Apr 24 04:34:20 register-ingester-psc-prd app/worker.1 I, [2024-04-24T04:34:19.668175 #2]  INFO -- : [11103548] /company/15674570/persons-with-significant-control/individual/mEpu-fw_bYvWSKNtv9N5Cv55YfM

From that excerpt, it seems that everything is working as it ought with regards to failure detection and restarts: note that timepoint 11103517 got run again after the first failure, and that timepoint 11103548 got processed again after the server relocation.

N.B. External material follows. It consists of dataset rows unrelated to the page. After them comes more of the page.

-- ==== Sys2Proof/Laws/State.lean ====
section
/-! SUPPORT. One lemma per field per update of the state, so that no proof unfolds a record update. -/

namespace Sys2Proof.Machine

variable (s : State)

@[simp] theorem State.setByte_memory (a : Nat) (v : Byte) : (s.setByte a v).memory = Memory.set s.config.font s.memory a v := rfl
@[simp] theorem State.setByte_V (a : Nat) (v : Byte) : (s.setByte a v).V = s.V := rfl
@[simp] theorem State.setByte_I (a : Nat) (v : Byte) : (s.setByte a v).I = s.I := rfl
@[simp] theorem State.setByte_pc (a : Nat) (v : Byte) : (s.setByte a v).pc = s.pc := rfl
@[simp] theorem State.setByte_stack (a : Nat) (v : Byte) : (s.setByte a v).stack = s.stack := rfl
@[simp] theorem State.setByte_sp (a : Nat) (v : Byte) : (s.setByte a v).sp = s.sp := rfl
@[simp] theorem State.setByte_DT (a : Nat) (v : Byte) : (s.setByte a v).DT = s.DT := rfl
@[simp] theorem State.setByte_ST (a : Nat) (v : Byte) : (s.setByte a v).ST = s.ST := rfl
@[simp] theorem State.setByte_fb (a : Nat) (v : Byte) : (s.setByte a v).fb = s.fb := rfl
@[simp] theorem State.setByte_key (a : Nat) (v : Byte) : (s.setByte a v).key = s.key := rfl
@[simp] theorem State.setByte_needsRedraw (a : Nat) (v : Byte) : (s.setByte a v).needsRedraw = s.needsRedraw := rfl
@[simp] theorem State.setByte_status (a : Nat) (v : Byte) : (s.setByte a v).status = s.status := rfl
@[simp] theorem State.setByte_config (a : Nat) (v : Byte) : (s.setByte a v).config = s.config := rfl
@[simp] theorem State.setByte_draws (a : Nat) (v : Byte) : (s.setByte a v).draws = s.draws := rfl

@[simp] theorem State.setI_memory (v : Word) : (s.setI v).memory = s.memory := rfl
@[simp] theorem State.setI_V (v : Word) : (s.setI v).V = s.V := rfl
@[simp] theorem State.setI_I (v : Word) : (s.setI v).I = v := rfl
@[simp] theorem State.setI_pc (v : Word) : (s.setI v).pc = s.pc := rfl
@[simp] theorem State.setI_stack (v : Word) : (s.setI v).stack = s.stack := rfl
@[simp] theorem State.setI_sp (v : Word) : (s.setI v).sp = s.sp := rfl
@[simp] theorem State.setI_DT (v : Word) : (s.setI v).DT = s.DT := rfl
@[simp] theorem State.setI_ST (v : Word) : (s.setI v).ST = s.ST := rfl
@[simp] theorem State.setI_fb (v : Word) : (s.setI v).fb = s.fb := rfl
@[simp] theorem State.setI_key (v : Word) : (s.setI v).key = s.key := rfl
@[simp] theorem State.setI_needsRedraw (v : Word) : (s.setI v).needsRedraw = s.needsRedraw := rfl
@[simp] theorem State.setI_status (v : Word) : (s.setI v).status = s.status := rfl
@[simp] theorem State.setI_config (v : Word) : (s.setI v).config = s.config := rfl
@[simp] theorem State.setI_draws (v : Word) : (s.setI v).draws = s.draws := rfl

@[simp] theorem State.setReg_memory (x : Nibble) (v : Byte) : (s.setReg x v).memory = s.memory := rfl
@[simp] theorem State.setReg_V (x : Nibble) (v : Byte) : (s.setReg x v).V = s.V.set x.toNat v x.isLt := rfl
@[simp] theorem State.setReg_I (x : Nibble) (v : Byte) : (s.setReg x v).I = s.I := rfl
@[simp] theorem State.setReg_pc (x : Nibble) (v : Byte) : (s.setReg x v).pc = s.pc := rfl
@[simp] theorem State.setReg_stack (x : Nibble) (v : Byte) : (s.setReg x v).stack = s.stack := rfl
@[simp] theorem State.setReg_sp (x : Nibble) (v : Byte) : (s.setReg x v).sp = s.sp := rfl
@[simp] theorem State.setReg_DT (x : Nibble) (v : Byte) : (s.setReg x v).DT = s.DT := rfl
@[simp] theorem State.setReg_ST (x : Nibble) (v : Byte) : (s.setReg x v).ST = s.ST := rfl
@[simp] theorem State.setReg_fb (x : Nibble) (v : Byte) : (s.setReg x v).fb = s.fb := rfl
@[simp] theorem State.setReg_key (x : Nibble) (v : Byte) : (s.setReg x v).key = s.key := rfl
@[simp] theorem State.setReg_needsRedraw (x : Nibble) (v : Byte) : (s.setReg x v).needsRedraw = s.needsRedraw := rfl
@[simp] theorem State.setReg_status (x : Nibble) (v : Byte) : (s.setReg x v).status = s.status := rfl
@[simp] theorem State.setReg_config (x : Nibble) (v : Byte) : (s.setReg x v).config = s.config := rfl
@[simp] theorem State.setReg_draws (x : Nibble) (v : Byte) : (s.setReg x v).draws = s.draws := rfl

@[simp] theorem State.setFlag_memory (v : Byte) : (s.setFlag v).memory = s.memory := rfl
@[simp] theorem State.setFlag_V (v : Byte) : (s.setFlag v).V = s.V.set vf.toNat v vf.isLt := rfl
@[simp] theorem State.setFlag_I (v : Byte) : (s.setFlag v).I = s.I := rfl
@[simp] theorem State.setFlag_pc (v : Byte) : (s.setFlag v).pc = s.pc := rfl
@[simp] theorem State.setFlag_stack (v : Byte) : (s.setFlag v).stack = s.stack := rfl
@[simp] theorem State.setFlag_sp (v : Byte) : (s.setFlag v).sp = s.sp := rfl
@[simp] theorem State.setFlag_DT (v : Byte) : (s.setFlag v).DT = s.DT := rfl
@[simp] theorem State.setFlag_ST (v : Byte) : (s.setFlag v).ST = s.ST := rfl
@[simp] theorem State.setFlag_fb (v : Byte) : (s.setFlag v).fb = s.fb := rfl
@[simp] theorem State.setFlag_key (v : Byte) : (s.setFlag v).key = s.key := rfl
@[simp] theorem State.setFlag_needsRedraw (v : Byte) : (s.setFlag v).needsRedraw = s.needsRedraw := rfl
@[simp] theorem State.setFlag_status (v : Byte) : (s.setFlag v).status = s.status := rfl
@[simp] theorem State.setFlag_config (v : Byte) : (s.setFlag v).config = s.config := rfl
@[simp] theorem State.setFlag_draws (v : Byte) : (s.setFlag v).draws = s.draws := rfl

@[simp] theorem State.advance_memory : (s.advance).memory = s.memory := rfl
@[simp] theorem State.advance_V : (s.advance).V = s.V := rfl
@[simp] theorem State.advance_I : (s.advance).I = s.I := rfl
@[simp] theorem State.advance_pc : (s.advance).pc = s.pc + 2 := rfl
@[simp] theorem State.advance_stack : (s.advance).stack = s.stack := rfl
@[simp] theorem State.advance_sp : (s.advance).sp = s.sp := rfl
@[simp] theorem State.advance_DT : (s.advance).DT = s.DT := rfl
@[simp] theorem State.advance_ST : (s.advance).ST = s.ST := rfl
@[simp] theorem State.advance_fb : (s.advance).fb = s.fb := rfl
@[simp] theorem State.advance_key : (s.advance).key = s.key := rfl
@[simp] theorem State.advance_needsRedraw : (s.advance).needsRedraw = s.needsRedraw := rfl
@[simp] theorem State.advance_status : (s.advance).status = s.status := rfl
@[simp] theorem State.advance_config : (s.advance).config = s.config := rfl
@[simp] theorem State.advance_draws : (s.advance).draws = s.draws := rfl

@[simp] theorem State.skipIf_memory (c : Bool) : (s.skipIf c).memory = s.memory := rfl
@[simp] theorem State.skipIf_V (c : Bool) : (s.skipIf c).V = s.V := rfl
@[simp] theorem State.skipIf_I (c : Bool) : (s.skipIf c).I = s.I := rfl
@[simp] theorem State.skipIf_pc (c : Bool) : (s.skipIf c).pc = if c then s.pc + 4 else s.pc + 2 := rfl
@[simp] theorem State.skipIf_stack (c : Bool) : (s.skipIf c).stack = s.stack := rfl
@[simp] theorem State.skipIf_sp (c : Bool) : (s.skipIf c).sp = s.sp := rfl
@[simp] theorem State.skipIf_DT (c : Bool) : (s.skipIf c).DT = s.DT := rfl
@[simp] theorem State.skipIf_ST (c : Bool) : (s.skipIf c).ST = s.ST := rfl
@[simp] theorem State.skipIf_fb (c : Bool) : (s.skipIf c).fb = s.fb := rfl
@[simp] theorem State.skipIf_key (c : Bool) : (s.skipIf c).key = s.key := rfl
@[simp] theorem State.skipIf_needsRedraw (c : Bool) : (s.skipIf c).needsRedraw = s.needsRedraw := rfl
@[simp] theorem State.skipIf_status (c : Bool) : (s.skipIf c).status = s.status := rfl
@[simp] theorem State.skipIf_config (c : Bool) : (s.skipIf c).config = s.config := rfl
@[simp] theorem State.skipIf_draws (c : Bool) : (s.skipIf c).draws = s.draws := rfl

@[simp] theorem State.jumpTo_memory (a : Word) : (s.jumpTo a).memory = s.memory := rfl
@[simp] theorem State.jumpTo_V (a : Word) : (s.jumpTo a).V = s.V := rfl
@[simp] theorem State.jumpTo_I (a : Word) : (s.jumpTo a).I = s.I := rfl
@[simp] theorem State.jumpTo_pc (a : Word) : (s.jumpTo a).pc = a := rfl
@[simp] theorem State.jumpTo_stack (a : Word) : (s.jumpTo a).stack = s.stack := rfl
@[simp] theorem State.jumpTo_sp (a : Word) : (s.jumpTo a).sp = s.sp := rfl
@[simp] theorem State.jumpTo_DT (a : Word) : (s.jumpTo a).DT = s.DT := rfl
@[simp] theorem State.jumpTo_ST (a : Word) : (s.jumpTo a).ST = s.ST := rfl
@[simp] theorem State.jumpTo_fb (a : Word) : (s.jumpTo a).fb = s.fb := rfl
@[simp] theorem State.jumpTo_key (a : Word) : (s.jumpTo a).key = s.key := rfl
@[simp] theorem State.jumpTo_needsRedraw (a : Word) : (s.jumpTo a).needsRedraw = s.needsRedraw := rfl
@[simp] theorem State.jumpTo_status (a : Word) : (s.jumpTo a).status = s.status := rfl
@[simp] theorem State.jumpTo_config (a : Word) : (s.jumpTo a).config = s.config := rfl
@[simp] theorem State.jumpTo_draws (a : Word) : (s.jumpTo a).draws = s.draws := rfl

@[simp] theorem State.tickTimers_memory : (s.tickTimers).memory = s.memory := rfl
@[simp] theorem State.tickTimers_V : (s.tickTimers).V = s.V := rfl
@[simp] theorem State.tickTimers_I : (s.tickTimers).I = s.I := rfl
@[simp] theorem State.tickTimers_pc : (s.tickTimers).pc = s.pc := rfl
@[simp] theorem State.tickTimers_stack : (s.tickTimers).stack = s.stack := rfl
@[simp] theorem State.tickTimers_sp : (s.tickTimers).sp = s.sp := rfl
@[simp] theorem State.tickTimers_DT : (s.tickTimers).DT = tick s.DT := rfl
@[simp] theorem State.tickTimers_ST : (s.tickTimers).ST = tick s.ST := rfl
@[simp] theorem State.tickTimers_fb : (s.tickTimers).fb = s.fb := rfl
@[simp] theorem State.tickTimers_key : (s.tickTimers).key = s.key := rfl
@[simp] theorem State.tickTimers_needsRedraw : (s.tickTimers).needsRedraw = s.needsRedraw := rfl
@[simp] theorem State.tickTimers_status : (s.tickTimers).status = s.status := rfl
@[simp] theorem State.tickTimers_config : (s.tickTimers).config = s.config := rfl
@[simp] theorem State.tickTimers_draws : (s.tickTimers).draws = s.draws := rfl

@[simp] theorem State.enterFaulted_memory (f : Fault) : (s.enterFaulted f).memory = s.memory := rfl
@[simp] theorem State.enterFaulted_V (f : Fault) : (s.enterFaulted f).V = s.V := rfl
@[simp] theorem State.enterFaulted_I (f : Fault) : (s.enterFaulted f).I = s.I := rfl
@[simp] theorem State.enterFaulted_pc (f : Fault) : (s.enterFaulted f).pc = s.pc := rfl
@[simp] theorem State.enterFaulted_stack (f : Fault) : (s.enterFaulted f).stack = s.stack := rfl
@[simp] theorem State.enterFaulted_sp (f : Fault) : (s.enterFaulted f).sp = s.sp := rfl
@[simp] theorem State.enterFaulted_DT (f : Fault) : (s.enterFaulted f).DT = s.DT := rfl
@[simp] theorem State.enterFaulted_ST (f : Fault) : (s.enterFaulted f).ST = s.ST := rfl
@[simp] theorem State.enterFaulted_fb (f : Fault) : (s.enterFaulted f).fb = s.fb := rfl
@[simp] theorem State.enterFaulted_key (f : Fault) : (s.enterFaulted f).key = s.key := rfl
@[simp] theorem State.enterFaulted_needsRedraw (f : Fault) : (s.enterFaulted f).needsRedraw = s.needsRedraw := rfl
@[simp] theorem State.enterFaulted_status (f : Fault) : (s.enterFaulted f).status = .faulted f := rfl
@[simp] theorem State.enterFaulted_config (f : Fault) : (s.enterFaulted f).config = s.config := rfl
@[simp] theorem State.enterFaulted_draws (f : Fault) : (s.enterFaulted f).draws = s.draws := rfl

/-! ### Derived reads: registers, bytes and parameters after an update -/

theorem State.reg_setReg (x r : Nibble) (v : Byte) : (s.setReg x v).reg r = if r = x then v else s.reg r := by
  unfold State.reg State.setReg
  by_cases h : r = x
  · subst h; simp
  · have h' : x.toNat ≠ r.toNat := fun e => h (BitVec.eq_of_toNat_eq e.symm)
    simp [h, h']

theorem State.reg_setFlag (r : Nibble) (v : Byte) : (s.setFlag v).reg r = if r = vf then v else s.reg r :=
  s.reg_setReg vf r v

/-- A register depends on `V` alone. -/
theorem State.reg_congr {s t : State} (h : t.V = s.V) (r : Nibble) : t.reg r = s.reg r := by
  simp [State.reg, h]

/-- A byte of memory depends on the memory and the font alone. -/
theorem State.byteAt_congr {s t : State} (hm : t.memory = s.memory) (hc : t.config = s.config) (a : Nat) :
    t.byteAt a = s.byteAt a := by
  simp [State.byteAt, hm, hc]

/-- The sub-parameters depend on the parameters alone. -/
theorem State.quirks_congr {s t : State} (h : t.config = s.config) : t.quirks = s.quirks := by
  simp [State.quirks, h]

@[simp] theorem State.reg_setI (v : Word) (r : Nibble) : (s.setI v).reg r = s.reg r := rfl
@[simp] theorem State.reg_setByte (a : Nat) (v : Byte) (r : Nibble) : (s.setByte a v).reg r = s.reg r := rfl
@[simp] theorem State.reg_advance (r : Nibble) : s.advance.reg r = s.reg r := rfl
@[simp] theorem State.reg_skipIf (c : Bool) (r : Nibble) : (s.skipIf c).reg r = s.reg r := rfl
@[simp] theorem State.reg_jumpTo (a : Word) (r : Nibble) : (s.jumpTo a).reg r = s.reg r := rfl
@[simp] theorem State.reg_tickTimers (r : Nibble) : s.tickTimers.reg r = s.reg r := rfl
@[simp] theorem State.byteAt_setI (v : Word) (a : Nat) : (s.setI v).byteAt a = s.byteAt a := rfl
@[simp] theorem State.byteAt_setReg (x : Nibble) (v : Byte) (a : Nat) : (s.setReg x v).byteAt a = s.byteAt a := rfl
@[simp] theorem State.byteAt_setFlag (v : Byte) (a : Nat) : (s.setFlag v).byteAt a = s.byteAt a := rfl
@[simp] theorem State.byteAt_advance (a : Nat) : s.advance.byteAt a = s.byteAt a := rfl
@[simp] theorem State.byteAt_skipIf (c : Bool) (a : Nat) : (s.skipIf c).byteAt a = s.byteAt a := rfl
@[simp] theorem State.byteAt_jumpTo (p : Word) (a : Nat) : (s.jumpTo p).byteAt a = s.byteAt a := rfl
@[simp] theorem State.byteAt_tickTimers (a : Nat) : s.tickTimers.byteAt a = s.byteAt a := rfl

/-- The four 16-bit forms of the program counter, as numbers (spec/40_step_cycle.md R104). -/
theorem State.advance_pc_toNat : s.advance.pc.toNat = (s.pc.toNat + 2) % 65536 := by
  simp [BitVec.toNat_add]

theorem State.skipIf_pc_toNat (c : Bool) :
    (s.skipIf c).pc.toNat = (s.pc.toNat + if c then 4 else 2) % 65536 := by
  cases c <;> simp [BitVec.toNat_add]

end Sys2Proof.Machine
end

Ideally, a single timepoint would be reprocessed only if it failed midway, not if processing completed. However, the Companies House Streaming API documentation says:

Every event received from the stream is accompanied by a corresponding timepoint. When clients reconnect to the stream, they should supply the timepoint of the last sucessfully processed event to ensure continuity of data.

https://developer-specs.company-information.service.gov.uk/streaming-api/guides/overview

And yet, it seems that the API returns the first event with that timepoint, not the first event after that timepoint.

I don't think there's really anything we can do about this without diverging from the API documentation, and I'm not certain whether multiple events can ever have the same timepoint (it doesn't appear so, but I can't find anything definitive), so we'll just keep this as-is and reprocess the occasional event.

tiredpixel commented 4 months ago

Day 2 snapshot ingestion has started (although it is the 3rd day).

tiredpixel commented 4 months ago

Day 2 snapshot ingestion has completed successfully.